3  Documenting Your Dataset

In the next steps, the goal is to document not only the dataset itself but also the functions and the package as a whole. The individual steps are visualized in the figure below.

3.1 Setting Up and Writing Documentation with Roxygen

To begin documenting your dataset, start by initializing Roxygen documentation. Open your R console within the project and run the following command:

setup_roxygen()

This will create the necessary documentation files in the R/ folder of your project, setting up the foundation for detailed documentation.

3.1.1 Writing Documentation

Once the documentation files are generated, navigate to the R/ folder in your project. Each file in this folder, with a .R extension, represents a dataset or function. Open these files and provide a human-readable title and description using Roxygen comments (lines that start with #'). For instance, you could use the following format to document your dataset:

#' Title of Your Dataset
#'
#' A brief description of what the dataset contains and its purpose.
#'
#' @format A data frame with X rows and Y columns:
#' \describe{
#'   \item{column1}{Description of column1}
#'   \item{column2}{Description of column2}
#'   ...
#' }
#' @source Where the data comes from (if applicable)
"dataset_name"

This method allows you to provide clear, concise details about each dataset, ensuring that users understand its structure and purpose.

3.1.2 Updating Your GitHub Repository

Once you’ve completed the documentation, it’s time to update your GitHub repository. In RStudio, go to the “Git” tab. Stage all the changed files by checking the boxes next to them, then click “Commit”. Write a meaningful commit message, such as “Add Roxygen documentation for dataset”, and click “Push” to update your repository with the latest changes.

3.1.3 Finalizing and Installing the Documentation

Now that your documentation is written, run the following commands in your R console:

devtools::document()
devtools::check()
devtools::install()

These commands will generate the documentation from your Roxygen comments, check for any issues in the package, and install it locally. If you receive a warning about the license, don’t worry, as it will be addressed in the next section.

3.2 Updating the DESCRIPTION File

To complete your package documentation, you’ll need to update the DESCRIPTION file with author information and other key details.

3.2.1 Adding Yourself as an Author

In your R console, add yourself as the author and maintainer by running:

use_author(
  given = "Your First Name", 
  family = "Your Last Name", 
  role = c("aut", "cre"), 
  email = "your.email@example.com",
  comment = c(ORCID = "XXXX-XXXX-XXXX-XXXX")
)

Here, aut indicates that you are an author, and cre designates you as the creator or maintainer of the package.

3.2.2 Documenting Other Contributors

To ensure proper credit is given, create a new issue in your GitHub repository titled “Author Information for DESCRIPTION File”. List all contributors, including their full name, email address, role (e.g., aut for authors or ctb for contributors), and ORCID (if applicable).

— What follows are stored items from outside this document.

-- ==== Sys2Proof/Machine/State.lean ====
section
/-!
DEFINITION. The state of the block: every register, FIFO, buffer, counter and mode that the spec gives it, as plain data, with the queue
of the commands that wait; the reasons a step can stop; and the state after reset.
-/
namespace Sys2Proof.Machine


/-! ## The Porch (chapter 2) -/

/-- One host port. -/
structure HPort where
  perst : Bool := true
  up : Bool := false
  rate : Nat := 0
  width : Nat := 0
  flit : Bool := false
  lstate : Nat := 3
  d3 : Bool := false
  bme : Bool := false
  /-- CC.EN, CC.AMS, CSTS.RDY, CSTS.CFS, CSTS.SHST. -/
  en : Bool := false
  wrr : Bool := false
  rdy : Bool := false
  cfs : Bool := false
  shst : Nat := 0
  /-- Admin queue sizes (AQA). -/
  asqs : Nat := 2
  acqs : Nat := 2
  /-- MSI-X: function mask, vectors unmasked, pending bits; message signalled interrupts enabled (R65). -/
  msixOn : Bool := false
  fmask : Bool := false
  unmasked : List Nat := []
  pend : List Nat := []
  /-- Next data link sequence number expected (R47). -/
  dlSeq : Nat := 0
  /-- Completion timeout value, and tags timed out less than 1 s ago (R49). -/
  ctoOff : Bool := false
  tagMode : Nat := 0
  deadTags : List Nat := []
  /-- AER: uncorrectable and correctable errors logged. -/
  aer : List Nat := []
  ltrOn : Bool := false
  ltrSent : Option Nat := none
  ltrWant : Nat := 0
  l1Idle : Bool := false
  deriving DecidableEq, Repr

/-- One DMA channel (R66, R68). -/
structure DmaChan where
  /-- Outstanding: tag, command, unit. -/
  tags : List (Nat × Nat × Nat) := []
  haltCount : Nat := 0
  state : Nat := 0
  cause : Nat := 0
  /-- The halted command. -/
  cmd : Option Nat := none
  deriving DecidableEq, Repr

/-- The identity record's values in use (Table 2-2). -/
structure Identity where
  ssvid : Nat := 0
  ssid : Nat := 0
  msix : Nat := 0
  qpairs : Nat := 0
  pmAllow : Nat := 0
  maxRate : Nat := 7
  deriving DecidableEq, Repr

structure Porch where
  ports : Tbl HPort := []
  chans : Tbl DmaChan := []
  /-- The identity is fixed; it is the recovery identity; the worker role holds the lanes idle (R52 to R54). -/
  fixed : Bool := false
  recovery : Bool := false
  idle : Bool := false
  ident : Identity := {}
  nextTag : Nat := 0
  deriving DecidableEq, Repr

/-! ## The Hall (chapter 3) -/

/-- A range of 4 KiB units of a namespace that the overlap tracker holds (R88 to R90). `all`: every unit of every namespace. -/
structure Span where
  ns : Nat
  first : Nat
  count : Nat
  all : Bool := false
  deriving DecidableEq, Repr

/-- The state of one atomic unit of a writer (R93, R94). -/
inductive UnitSt where
  | waiting | committed | abandoned
  deriving DecidableEq, Repr

/-- One atomic unit of a writer: its extent, the 4 KiB units of it that the writer covers, the slot granted for each, and whether its
exception group is reserved (R94, R178). `tag` is its overlay commit. -/
structure WUnit where
  ns : Nat
  ext : Nat
  units : List Nat
  slots : Tbl Nat := []
  /-- Units whose blocks the writer covers in part: first block and count (R179). -/
  part : Tbl (Nat × Nat) := []
  group : Bool := false
  st : UnitSt := .waiting
  tag : Option Nat := none
  /-- The share that holds the extent, and whether SDONE SETTLED is still to come from its worker (R576, R584). -/
  share : Nat := 0
  unsettled : Bool := false
  deriving DecidableEq, Repr

/-- What one 4 KiB unit of a reader resolved to (Table 3-5, R174). -/
inductive Resolved where
  | larder (slot : Nat)
  | media (suite unit : Nat)
  | programming (suite unit : Nat)
  | zero
  | failed (sct sc : Nat)
  /-- Asked of the worker that holds its share (R581). -/
  | asked
  | done
  deriving DecidableEq, Repr

/-- Where a command stands between its stamp and the posting of its completion (R87). -/
inductive CtxSt where
  /-- Stamped; its own row has not run yet. -/
  | fresh
  /-- A writer that waits for its Larder reservation. -/
  | reserving
  | running
  | ready
  deriving DecidableEq, Repr

/-- A command context (R85 to R88). -/
structure Ctx where
  port : Nat
  sq : Nat
  cid : Nat
  cmd : HostCmd
  st : CtxSt := .fresh
  sct : Nat := 0
  sc : Nat := 0
  dw0 : Nat := 0
  reads : List Span := []
  writes : List Span := []
  wunits : List WUnit := []
  runits : Tbl Resolved := []
  resolved : Bool := false
  /-- Forced unit access, by the command or by write-through mode (R108, R223). -/
  fua : Bool := false
  /-- Flush: the ingest numbers of the writes in scope still to settle (R104). -/
  waitFor : List Nat := []
  /-- Its DMA channel. -/
  chan : Nat := 0
  /-- Host data requests outstanding, one entry for each tag: the unit it fetches. -/
  tags : List Nat := []
  /-- A write in a Flush's scope was lost before program pass (R109). -/
  hit : Bool := false
  /-- A request of the manager: the link and the tag it came on, its EPOCH, INGEST and SUB (R583). -/
  stair : Option (Nat × Nat × SReq) := none
  /-- It met a lock change of an older command at its ingest and is checked again when that has completed (R455). -/
  held : Bool := false
  /-- The first of its blocks to fail a protection check (R73). -/
  badLba : Option Nat := none
  deriving DecidableEq, Repr

/-- A submission queue and a completion queue (Table 3-1). -/
structure SubQ where
  size : Nat
  head : Nat := 0
  tail : Nat := 0
  prio : Nat := 0
  cq : Nat := 0
  deleting : Option Nat := none
  deriving DecidableEq, Repr

structure ComQ where
  size : Nat
  head : Nat := 0
  tail : Nat := 0
  phase : Bool := true
  iv : Nat := 0
  ien : Bool := true
  deriving DecidableEq, Repr

/-- The arbiter among a port's submission queues (R83): the queue whose turn it is with what its turn still allows, the queue last
served in each class, and the turns left to the weighted classes. -/
structure ArbSt where
  turn : Option (Nat × Nat) := none
  last : Tbl Nat := []
  credits : Tbl Nat := []
  deriving DecidableEq, Repr

/-- A settled write that a reset or a posted completion left behind: its atomic units still to be committed, programmed or journaled
(Table 3-9, R104, R120). -/
structure Tail where
  ns : Nat
  units : List WUnit
  host : Bool := true
  cmd : Option HostCmd := none
  /-- A worker sends SDONE SETTLED for it (R582). -/
  stair : Option (Nat × Nat × SReq) := none
  deriving DecidableEq, Repr

/-- An entry of log page C0h (Table 4-11). -/
structure DeferEnt where
  nsid : Nat
  cause : Nat
  armed : Bool := true
  coalesced : Bool := false
  slba : Nat
  nlb : Nat
  armIngest : Nat
  armTime : Nat
  port : Nat := 0xFFFF
  worker : Nat := 0xFF
  deriving DecidableEq, Repr

/-- A deferred error reported and not yet armed: its DEFER_ARM record is not durable (R111). -/
structure DeferWait where
  nsid : Nat
  first : Nat
  count : Nat
  cause : Nat
  port : Nat := 0xFFFF
  worker : Nat := 0xFF
  deriving DecidableEq, Repr

/-- An asynchronous event waiting for a request (R114, R146). -/
structure AsyncEv where
  typ : Nat
  info : Nat
  page : Nat
  port : Nat
  ns : Nat := 0
  deriving DecidableEq, Repr

/-- An APST entry: target state and idle time in milliseconds. -/
structure ApstEnt where
  target : Nat
  idleMs : Nat
  deriving DecidableEq, Repr

/-- The Hall. -/
structure Hall where
  next : Nat := 1
  ctxs : Tbl Ctx := []
  /-- By port × 65536 + queue. -/
  sqs : Tbl SubQ := []
  cqs : Tbl ComQ := []
  arb : Tbl ArbSt := []
  /-- The port that took the last fetch turn (R84). -/
  lastPort : Nat := 1
  /-- By ingest number: writes whose commands have ended and whose units have not settled. -/
  tails : Tbl Tail := []
  defer_ : List DeferEnt := []
  deferWait : List DeferWait := []
  deferGen : Nat := 0
  /-- The namespaces whose event for a deferred error is still unread (R114). -/
  deferUnread : List Nat := []
  events : List AsyncEv := []
  /-- Power state requested through each controller, and the APST table each host has set (R126, R132). -/
  reqState : Tbl Nat := []
  apst : Tbl (List ApstEnt) := []
  /-- The drain of a Firmware Commit activation: its ingest number (R123). -/
  activating : Option Nat := none
  /-- Log snapshots of pages C0h to C3h: port × 256 + page (R157). -/
  snaps : Tbl (List (Nat × Nat)) := []
  snapEnts : Tbl (List DeferEnt) := []
  /-- Die time of the running 10 ms window, by port: background, emergency, all; host work waited (R36). -/
  bgTime : Tbl Nat := []
  emTime : Tbl Nat := []
  hostWaited : List Nat := []
  /-- Coalesced completions by port × 65536 + vector (R146). -/
  coal : Tbl Nat := []
  deriving DecidableEq, Repr

/-! ## The NVM subsystem as the host sees it (chapter 4) -/

/-- A namespace (R143 to R145). -/
structure Nspace where
  fmt : Nat
  pi : Nat := 0
  pil : Bool := false
  extents : Nat
  attached : List Nat := []
  /-- The recorded generation of its media key: 1 from NS_CREATE, then as its newest FORMAT record says (R439). -/
  gen : Nat := 1
  /-- A Format runs on it: the ingest number (R152). -/
  formatting : Option Nat := none
  /-- The SES of the format that runs. -/
  fmtSes : Nat := 0
  deriving DecidableEq, Repr

/-- A lifetime entry of one port in log page C2h (Table 4-13). -/
structure PortLife where
  retries : Nat := 0
  retrains : Nat := 0
  soft : Nat := 0
  retryReads : Nat := 0
  uncorr : Nat := 0
  progFails : Nat := 0
  eraseFails : Nat := 0
  deriving DecidableEq, Repr

/-- The subsystem. -/
structure Nvm where
  spaces : Tbl Nspace := []
  /-- Features as the hosts have set them, by controller × 2^24 + FID × 2^16 + subindex; unset ones have their default. -/
  feats : Tbl Nat := []
  /-- Controllers whose Number of Queues was accepted since their last reset (R147). -/
  queuesSet : List Nat := []
  fdp : Bool := false
  /-- Error Information entries of each controller, newest first: number, queue, command identifier, SCT, SC, LBA, namespace (R155). -/
  errors : Tbl (List (List Nat)) := []
  changedNs : Tbl (List Nat) := []
  /-- Sanitize: the action under way, suites erased, or failed (R153). -/
  sanitize : Option Nat := none
  sanErased : Nat := 0
  sanFailed : Bool := false
  /-- The action of the newest Sanitize, 0 none (R153). -/
  sanLast : Nat := 0
  /-- The firmware download buffer: leaf digests of the portions held (R150). -/
  fwBuf : List Nat := []
  fwLen : Nat := 0
  /-- Lost ranges: namespace, first unit, count (R115). -/
  lost : List (Nat × Nat × Nat) := []
  tempHist : Tbl Nat := []
  ports : Tbl PortLife := []
  dstSeconds : Nat := 0
  /-- Media and Data Integrity Errors (R156). -/
  integrity : Nat := 0
  hostUnitsWritten : Nat := 0
  unitsRead : Nat := 0
  /-- Timestamp: value set in ms, and the time base then; Synch (R532). -/
  tsValue : Nat := 0
  tsBase : Nat := 0
  tsSynch : Bool := false
  /-- FDP events enabled: handle and type; those recorded, oldest first: type, handle, suite (R149, R378). -/
  fdpEvents : List (Nat × Nat) := []
  fdpLog : List (Nat × Nat × Nat) := []
  mediaUnits : Nat := 0
  erasedUnits : Nat := 0
  /-- The Critical Warning bits already notified (R156). -/
  warned : Nat := 0
  deriving DecidableEq, Repr

/-! ## The Pantry: the map, the overlay, the journal, the cache (chapter 5) -/

/-- What one 4 KiB unit is in the DRAM map (R172). -/
inductive UnitKind where
  | unmapped
  | media (suite unit : Nat)
  | zero
  | uncorr
  | lost
  deriving DecidableEq, Repr

/-- An exception entry: the unit's state, and its BADBLK mask (R172, R624). -/
structure UnitEnt where
  kind : UnitKind := .unmapped
  bad : Nat := 0
  deriving DecidableEq, Repr

/-- An extent entry (R171). -/
inductive ExtEnt where
  | unmapped
  | media (suite unit : Nat)
  | split (group : Nat)
  | zero
  | uncorr
  | lost
  | parked (suite unit : Nat) (second : Bool) (group : Nat)
  deriving DecidableEq, Repr

/-- The DRAM map: extent entries by their place in the extent map (chunk × 16,384 + entry), exception groups by their number, the
groups taken from the reserve (R168), and the chunk directory (R170): each namespace's chunks in order. -/
structure MapImg where
  ext : Tbl ExtEnt := []
  grp : Tbl (Tbl UnitEnt) := []
  resGrp : List Nat := []
  dir : Tbl (List Nat) := []
  deriving DecidableEq, Repr

/-- The state of an overlay entry (Table 5-5). A slot is kept while the entry is PROGRAMMING only where release waits for program
pass. -/
inductive OvState where
  | larder (slot : Nat)
  | programming (suite unit : Nat)
  | passed (suite unit : Nat)
  deriving DecidableEq, Repr

/-- An overlay entry, with the commit that made it and the BADBLK mask carried by the merge of R624 (R173). -/
structure OvEnt where
  st : OvState
  bad : Nat := 0
  commit : Nat
  deriving DecidableEq, Repr

/-- A journal record (Table 5-14). -/
structure JRec where
  typ : Nat
  flags : Nat := 0
  nsid : Nat := 0
  count : Nat := 0
  first : Nat := 0
  loc : Nat := 0
  tag : Nat := 0
  aux : Nat := 0
  deriving DecidableEq, Repr

/-- An overlay commit not yet emitted (R194): at most one extent. -/
structure Commit where
  nsid : Nat
  extent : Nat
  units : List Nat
  ingest : Nat
  /-- A group reserved for it under R178, if any. -/
  group : Bool := false
  deriving DecidableEq, Repr

/-- What the durability of a commit waits for (R108, R194): a journal record, or the commit that superseded a unit of it. -/
inductive Dep where
  | rcd (n : Nat)
  | tag (t : Nat)
  deriving DecidableEq, Repr

/-- A closed batch of journal pages, with the copies of it that have passed program (R191, R195). -/
structure JBatch where
  firstSeq : Nat
  recs : List JRec
  passed : List Nat := []
  deriving DecidableEq, Repr

/-- The state of a cache way (Table 5-8). -/
inductive LineState where
  | invalid | filling | clean | dirty | writingBack
  deriving DecidableEq, Repr

/-- A way of a cache set. -/
structure CLine where
  tag : Nat
  st : LineState
  evictFirst : Bool := false
  /-- A write waits for the fill and makes the installed line Dirty; a clean-and-invalidate or an eviction is under way. -/
  thenDirty : Bool := false
  deriving DecidableEq, Repr

/-- A set: its ways by number and its pseudo-LRU tree, bit i the node i (R182). -/
structure CSet where
  ways : Tbl CLine := []
  plru : Nat := 0
  deriving DecidableEq, Repr

/-- A maintenance operation waiting behind a fill (R186, R207). -/
structure MaintOp where
  op : Nat
  la : Nat
  deriving DecidableEq, Repr

/-- A checkpoint copy of one 16 MiB segment (R196), with the record number it was taken at. -/
structure SegCopy where
  ext : Tbl ExtEnt := []
  grp : Tbl (Tbl UnitEnt) := []
  atSeq : Nat := 0
  deriving DecidableEq, Repr

/-- What the journal stream and the checkpoints hold on the flash: it outlives every reset. -/
structure MapFlash where
  /-- Durable records of the kept range, oldest first, each with its number. -/
  journal : List (Nat × JRec) := []
  copies : Tbl SegCopy := []
  prevCopies : Tbl SegCopy := []
  lapDone : Nat := 0
  /-- Record numbers of LAP_BEGIN of the newest and of the second-newest complete lap. -/
  lapBegin : Nat := 0
  prevLapBegin : Nat := 0
  resGrp : List Nat := []
  dir : Tbl (List Nat) := []
  deriving DecidableEq, Repr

For each additional contributor, run a similar command:

use_author(given = "Coauthor First Name", family = "Coauthor Last Name", role = "aut")

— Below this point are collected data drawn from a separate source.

-- ==== Sys2Proof/Machine/Cellar.lean ====
section
/-!
DEFINITION. The Cellar (chapter 7): the Otcon link layer of a port (receive, acknowledge, replay, transmit, training,
recalibration, retraining, retirement), the die scheduler and the media arbiter's preemption.
-/
namespace Sys2Proof.Machine

/-! ## Port state -/

/-- Whether a frame type is sequenced data, valid from the peer in the port's mode (Table 7-4, R282). -/
def rxTypeOk (s : State) (n typ : Nat) : Bool :=
  if portMode s n = 2 then typ = 5 || typ = 6 || decide (0x10 ≤ typ ∧ typ ≤ 0x1F)
  else typ = 3 || typ = 4 || typ = 5 || typ = 6 || typ = 7

/-- The port's link takes state `st` of Table 7-12, and the port sequencer is told with LINK (Table 8-9). A port in Stair mode
has no program (R323). -/
def setPortState (s : State) (n st : Nat) : State :=
  let s := s.wr (CEL_PORT_STATUS.STATE n) st
  if portMode s n = 2 then s else raise s n (evWord 0x0A st)

def portState (s : State) (n : Nat) : Nat := s.rd (CEL_PORT_STATUS.STATE n)

/-- A LINK frame waits to be sent (R260). -/
def queueLink (s : State) (n sub arg : Nat) (data : List Nat) : State :=
  s.modPort n fun p => { p with linkQ := p.linkQ ++ [{ typ := 6, src := .link sub arg data }] }

/-- The hottest die reading of the port last reported, in 0.5 °C. -/
def hottestDie (p : OtPort) : Int := (Tbl.vals p.lastTemp).foldl max (-1000)

/-- A recalibration, retrain or training has just happened: the triggers of R272 count from here. -/
def recalMark (s : State) (n : Nat) : State :=
  s.modPort n fun p => { p with recalDue := false, lastRecalSec := s.pwr.opSec, lastRecalTemp := hottestDie p }

/-- The port reaches ACTIVE for the first time by initial training: sequence state is set (R266), the attempts end (R273),
and the dies that HELLO counts are present (R276). -/
def enterActiveFresh (s : State) (n : Nat) : State :=
  let s := s.modPort n fun p => { p with
    expected := 0, rxAny := false, nakFor := none, ackTimer := false, ackDue := false, nakDue := false, txSeq := 0,
    unacked := [], acked := 0xFFF, replayRound := 0, replay := [], attempts := 0, everActive := true }
  let s := s.wr (CEL_DIE_MAP.PRESENT n) (2 ^ min 16 (s.rd (CEL_BRIDGE_ID.DIE_COUNT n)) - 1)
  staLinkUp (recalMark (setPortState s n 5) n) n

/-- The port returns to ACTIVE and resends from the peer's last ACK_SEQ (R266). -/
def enterActiveAgain (s : State) (n : Nat) : State :=
  let s := setPortState s n 5
  (recalMark s n).modPort n fun p => { p with replay := p.unacked }

/-- Whether CEL_REFCLK_CTL enables the output of the port's group (R253). -/
def refclkOn (s : State) (n : Nat) : Bool := bitAt (s.rd CEL_REFCLK_CTL.EN) (n / 8)

/-! ## Retirement (R273, R274) -/

/-- A port is retired for `cause`: recorded in the retirement table before any outcome is reported; every operation queued,
in flight or awaiting STATUS ends with "port retired"; unacknowledged frames are abandoned. -/
def retirePort (s : State) (n cause : Nat) : State :=
  if portRetired s n then s
  else
    let p := s.port n
    let s := s.modCel fun c => { c with retiredTable := n :: c.retiredTable }
    let s := (s.wr (CEL_PORT_STATUS.RETIRE_CAUSE n) cause).modPort n fun p => { p with
      retired := true, unacked := [], replay := [], linkQ := [], cmdHost := [], wdHost := [], cmdBg := [], wdBg := [],
      tempQ := [], dieQ := [], running := [], suspended := [], lingering := [], ctl := [], offers := [] }
    let s := setPortState s n 9
    let s := post s 0x0060 4 4 n cause
    let s := landLadderRetire s n
    let s := endRing s n (fun _ => true) 1 .retired
    let s := s.each (p.dieQ.foldl (fun l e => l ++ e.2) [] ++ p.offers) fun s op => opOutcome s n op .retired
    staLinkLost (scuPortRetired s n cause) n

/-- A retrain with `cause`. A third counted one within 600 s is not started: the port is retired (R273). A recalibration due
counts as done (R275). -/
def startRetrain (s : State) (n cause : Nat) (counted : Bool) : State :=
  let recent := (s.port n).retrains.filter fun t => decide (s.pwr.opSec < t + 600)
  if counted && decide (2 ≤ recent.length) then retirePort s n 1
  else
    let s := (s.wr (CEL_PORT_STATUS.RETRAIN_CAUSE n) cause).bump (CEL_LINK_CNT.RETRAIN_CNT n)
    let s := s.modPort n fun p => { p with
      retrains := if counted then s.pwr.opSec :: recent else recent, recalDue := false, replayRound := 0, replay := [] }
    setPortState s n 7

/-- A training attempt fails at a transition to OFF; the next follows at once from DETECT, at most three (R273). -/
def failAttempt (s : State) (n : Nat) : State :=
  let s := setPortState s n 0
  let k := (s.port n).attempts + 1
  if 3 ≤ k then retirePort s n 3
  else
    let s := s.modPort n fun p => { p with
      attempts := k, helloRx := 0, helloTx := 0, switchTx := false, switchRx := false, eqRx := false, eqTx := false }
    setPortState (s.wr (CEL_PORT_STATUS.VER n) 0) n 1

/-! ## Acknowledgement and replay (R264, R265) -/

/-- Distance from `b` forward to `a`, modulo 4096. -/
def seqDist (a b : Nat) : Nat := (a + 4096 - b % 4096) % 4096

/-- REPLAY_ROUND: every unacknowledged frame from ACK_SEQ + 1 is resent with RETX; a ninth round retrains instead (R265). -/
def replayRound (s : State) (n : Nat) : State :=
  let p := s.port n
  if 8 ≤ p.replayRound then startRetrain s n 1 true
  else s.modPort n fun p => { p with replayRound := p.replayRound + 1, replay := p.unacked.map fun f => { f with retx := true } }

/-- The acknowledgement fields of a frame taken reach the transmitter (R265), and the credits are worked out (R267). -/
def takeAck (s : State) (n : Nat) (h : FrameHdr) : State :=
  let p := s.port n
  let adv := seqDist h.ackSeq p.acked
  let behind := decide (2048 ≤ adv)
  let s :=
    if !h.ackValid then s
    else if behind then s
    else
      let s :=
        if adv = 0 then s
        else s.modPort n fun p =>
          { p with acked := h.ackSeq, replayRound := 0,
                   unacked := p.unacked.filter fun f => decide (seqDist f.seq h.ackSeq ≠ 0 ∧ seqDist f.seq h.ackSeq < 2048),
                   replay := p.replay.filter fun f => decide (seqDist f.seq h.ackSeq ≠ 0 ∧ seqDist f.seq h.ackSeq < 2048) }
      if h.nak && (s.port n).replay.isEmpty && !(s.port n).unacked.isEmpty then replayRound s n else s
  let p := s.port n
  let after := p.unacked.filter fun f => decide (seqDist f.seq h.ackSeq ≠ 0 ∧ seqDist f.seq h.ackSeq < 2048)
  let isData (f : TxFrame) : Bool := f.typ = 2
  if h.ackValid || p.unacked.isEmpty then
    s.modPort n fun p => { p with
      creditData := h.dataFree - (after.filter isData).length,
      creditCmd := h.cmdFree - (after.filter fun f => !isData f).length }
  else s

/-- A NAK for EXPECTED is owed, once per EXPECTED within the replay time (R264). -/
def oweNak (s : State) (n : Nat) : State :=
  let p := s.port n
  if p.nakFor = some p.expected then s
  else s.modPort n fun p => { p with nakFor := some p.expected, nakDue := true, ackDue := true }

/-- A frame arrives at the receiver of a port (R262 to R264): a frame without a good header is lost and counted in HDR_FAIL, one
whose body fails is discarded, counted in BODY_FAIL and NAKed; the acknowledgement fields of a frame taken are passed on; then
the sequence test. Answers whether the frame is accepted. -/
def takeFrame (s : State) (n : Nat) (h : FrameHdr) : State × Bool :=
  let st := portState s n
  if portRetired s n || st = 0 || st = 1 || st = 8 then (s, false)
  else
    let training := st = 2 || st = 3 || st = 4 || st = 7
    let headerOk := h.arrival ≠ .syncMiss && rxTypeOk s n h.typ && decide (h.len ≤ 4608 ∧ h.len % 4 = 0) &&
      (training || h.ver = s.rd (CEL_PORT_STATUS.VER n))
    if !headerOk then (s.bump (CEL_LINK_CNT.HDR_FAIL n), false)
    else
      let s := s.bump (CEL_LINK_ERR.FEC_CORR n) h.fecCorr
      if h.arrival = .bodyFail then (oweNak (s.bump (CEL_LINK_CNT.BODY_FAIL n)) n, false)
      else if training then (s, h.typ = 6)
      else if st = 6 && !(h.typ = 5 || h.typ = 6) then (s, false)
      else
        let s := takeAck s n h
        if h.typ = 5 then (s, true)
        else
          let d := seqDist h.seq (s.port n).expected
          if d = 0 then
            (s.modPort n fun p => { p with
              expected := (p.expected + 1) % 4096, rxAny := true, nakFor := none, ackTimer := true }, true)
          else if d ≤ 2047 then (oweNak s n, false)
          else (s.modPort n fun p => { p with ackDue := true }, false)

/-- A reserved code or a discard of R281: counted as a protocol error. -/
def protoErr (s : State) (n : Nat) : State := s.bump (CEL_LINK_ERR.PROTO_ERR n)

/-- Runs `f` when the frame is accepted. -/
def onFrame (s : State) (n : Nat) (h : FrameHdr) (f : State → State) : State :=
  let (s, ok) := takeFrame s n h
  if ok then f s else s

/-! ## The die scheduler (R277, R312) -/

/-- Host-class operations: host work, rebuild and dump (Table 7-11). -/
def DieOp.isHost (o : DieOp) : Bool := o.cls != 2

/-- Whether no operation ahead of position `i` of a die queue names the same block. -/
def noBlockAhead (q : List DieOp) (i : Nat) (o : DieOp) : Bool := (q.take i).all fun x => x.block != o.block

/-- The position of the first entry from `i` on that satisfies `p`. -/
def findPos {α : Type} (p : Nat → α → Bool) (i : Nat) : List α → Option Nat
  | [] => none
  | a :: r => if p i a then some i else findPos p (i + 1) r

/-- Whether the native guard keeps an operation from starting (R233, R386): a program on a die or group under inhibit, and any program but
the dump's once PWRFAIL# has acted; the dump's own where HOLDUP is clear, and below the hold-up floor but for wave A; an erase in a group
with droop, or after PWRFAIL#. -/
def guardStops (s : State) (n : Nat) (o : DieOp) : Bool :=
  let droop := s.ldr.droop.contains (n / 8)
  let floor := match o.issuer with
    | .dump w => s.pwr.pwrfail && (!s.pwr.straps.holdup || (!s.pwr.holdupOk && w != 1))
    | _ => s.pwr.frozen
  if o.kind = 2 then droop || Tbl.has s.ldr.hot (16 * n + o.die) || floor
  else if o.kind = 3 then droop || s.pwr.frozen
  else false

/-- Whether an operation may start now. -/
def mayStart (s : State) (n : Nat) (o : DieOp) : Bool := !paced s n o && !guardStops s n o

/-- The position of the operation a die runs next (R277): a host read that passes only operations on other blocks; else the
first host operation; a background operation that stands in its way on the same block goes first; else the first background
operation that the arbiter grants. (DEDUCED: log entry 110.) -/
def pickOp (s : State) (n : Nat) (q : List DieOp) : Option Nat :=
  let reads := findPos (fun i o => o.isHost && o.kind = 1 && noBlockAhead q i o && mayStart s n o) 0 q
  let hosts := findPos (fun i o => o.isHost && noBlockAhead q i o && mayStart s n o) 0 q
  let blocker := findPos (fun i o => !o.isHost && !guardStops s n o && noBlockAhead q i o && (q.drop (i + 1)).any fun x => x.isHost && x.block == o.block) 0 q
  let bg := findPos (fun i o => !o.isHost && !guardStops s n o && noBlockAhead q i o && bgGrant s n o) 0 q
  match reads, hosts, blocker with
  | some i, _, _ => some i
  | none, some i, _ => some i
  | none, none, some i => some i
  | none, none, none => if q.any fun o => o.isHost && mayStart s n o then none else bg

/-- Dies of a port that run array operations, and the cap on them: ceil(A × max(1, 16 − p)), never fewer than one; the dump is
exempt (R538, R539). -/
def dieCap (s : State) (n : Nat) : Nat :=
  max 1 (ceilDiv (s.chm.a16 * max 1 (16 - Tbl.getD s.chm.portStep n 0)) 16)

3.2.3 Updating the DESCRIPTION File

After adding all contributors, open the DESCRIPTION file in your project and ensure the title and description reflect the purpose of your package accurately. Then, in your R console, run:

update_description()

This will update fields such as version, authors, and dependencies. Review the DESCRIPTION file to make sure all information is accurate.

3.2.4 Documentation Check

To complete the process, run the following commands again:

devtools::document()
devtools::check()
devtools::install()

3.3 FAIR Documentation

The following steps are used to enrich and make metadata from your package more accessible to other users as well as search engines that index your website.

3.3.1 Adding Metadata files

Add metadata files that conform to dataspice, a lightweight metadata format for researchers. In your R console run:

add_metadata()

This function will create supporting metadata files in the data/metadata folder of your package. The following metadata files are added:

  • Bibliography (Temporal and Geographic Coverage, Citation, Keywords, Funding, and Licensing)
  • Access (Access details for processed data)
  • Creators (Author(s))
  • Attributes (Description of variables in the dataset)

3.3.2 Updating Metadata Files

Metadata files are enriched automatically from existing metadata generated using all previous documentation steps from this guide. To do this, in your R console run:

update_metadata()

Note: This function may report errors if all previous steps in the guide are not followed correctly!

After running the function, please open all metadata files to update blank fields as required.

3.3.3 Adding creators

In your R console, run:

add_creator(name="Jane Doe", email="jane.doe@mail.org", affiliation="Openwashdata")

This allows addition of contributors. Run the function as many times as required to add contributors.

3.3.4 Creating JSON-LD documentation

JSON-LD versions of your package documentation allow search engines to index and find your website. This is an optional step if you plan to publish a website (next step in this guide) for your data package. To create a metadata.json file, simply run:

generate_jsonld()

This will generate the JSON-LD file in the appropriate format and store it in the inst/extdata folder.

3.3.5 Final Documentation Check

To complete the process, run the following commands again:

devtools::document()
devtools::check()
devtools::install()

These steps will ensure your package is fully documented, checked for errors, and ready for use.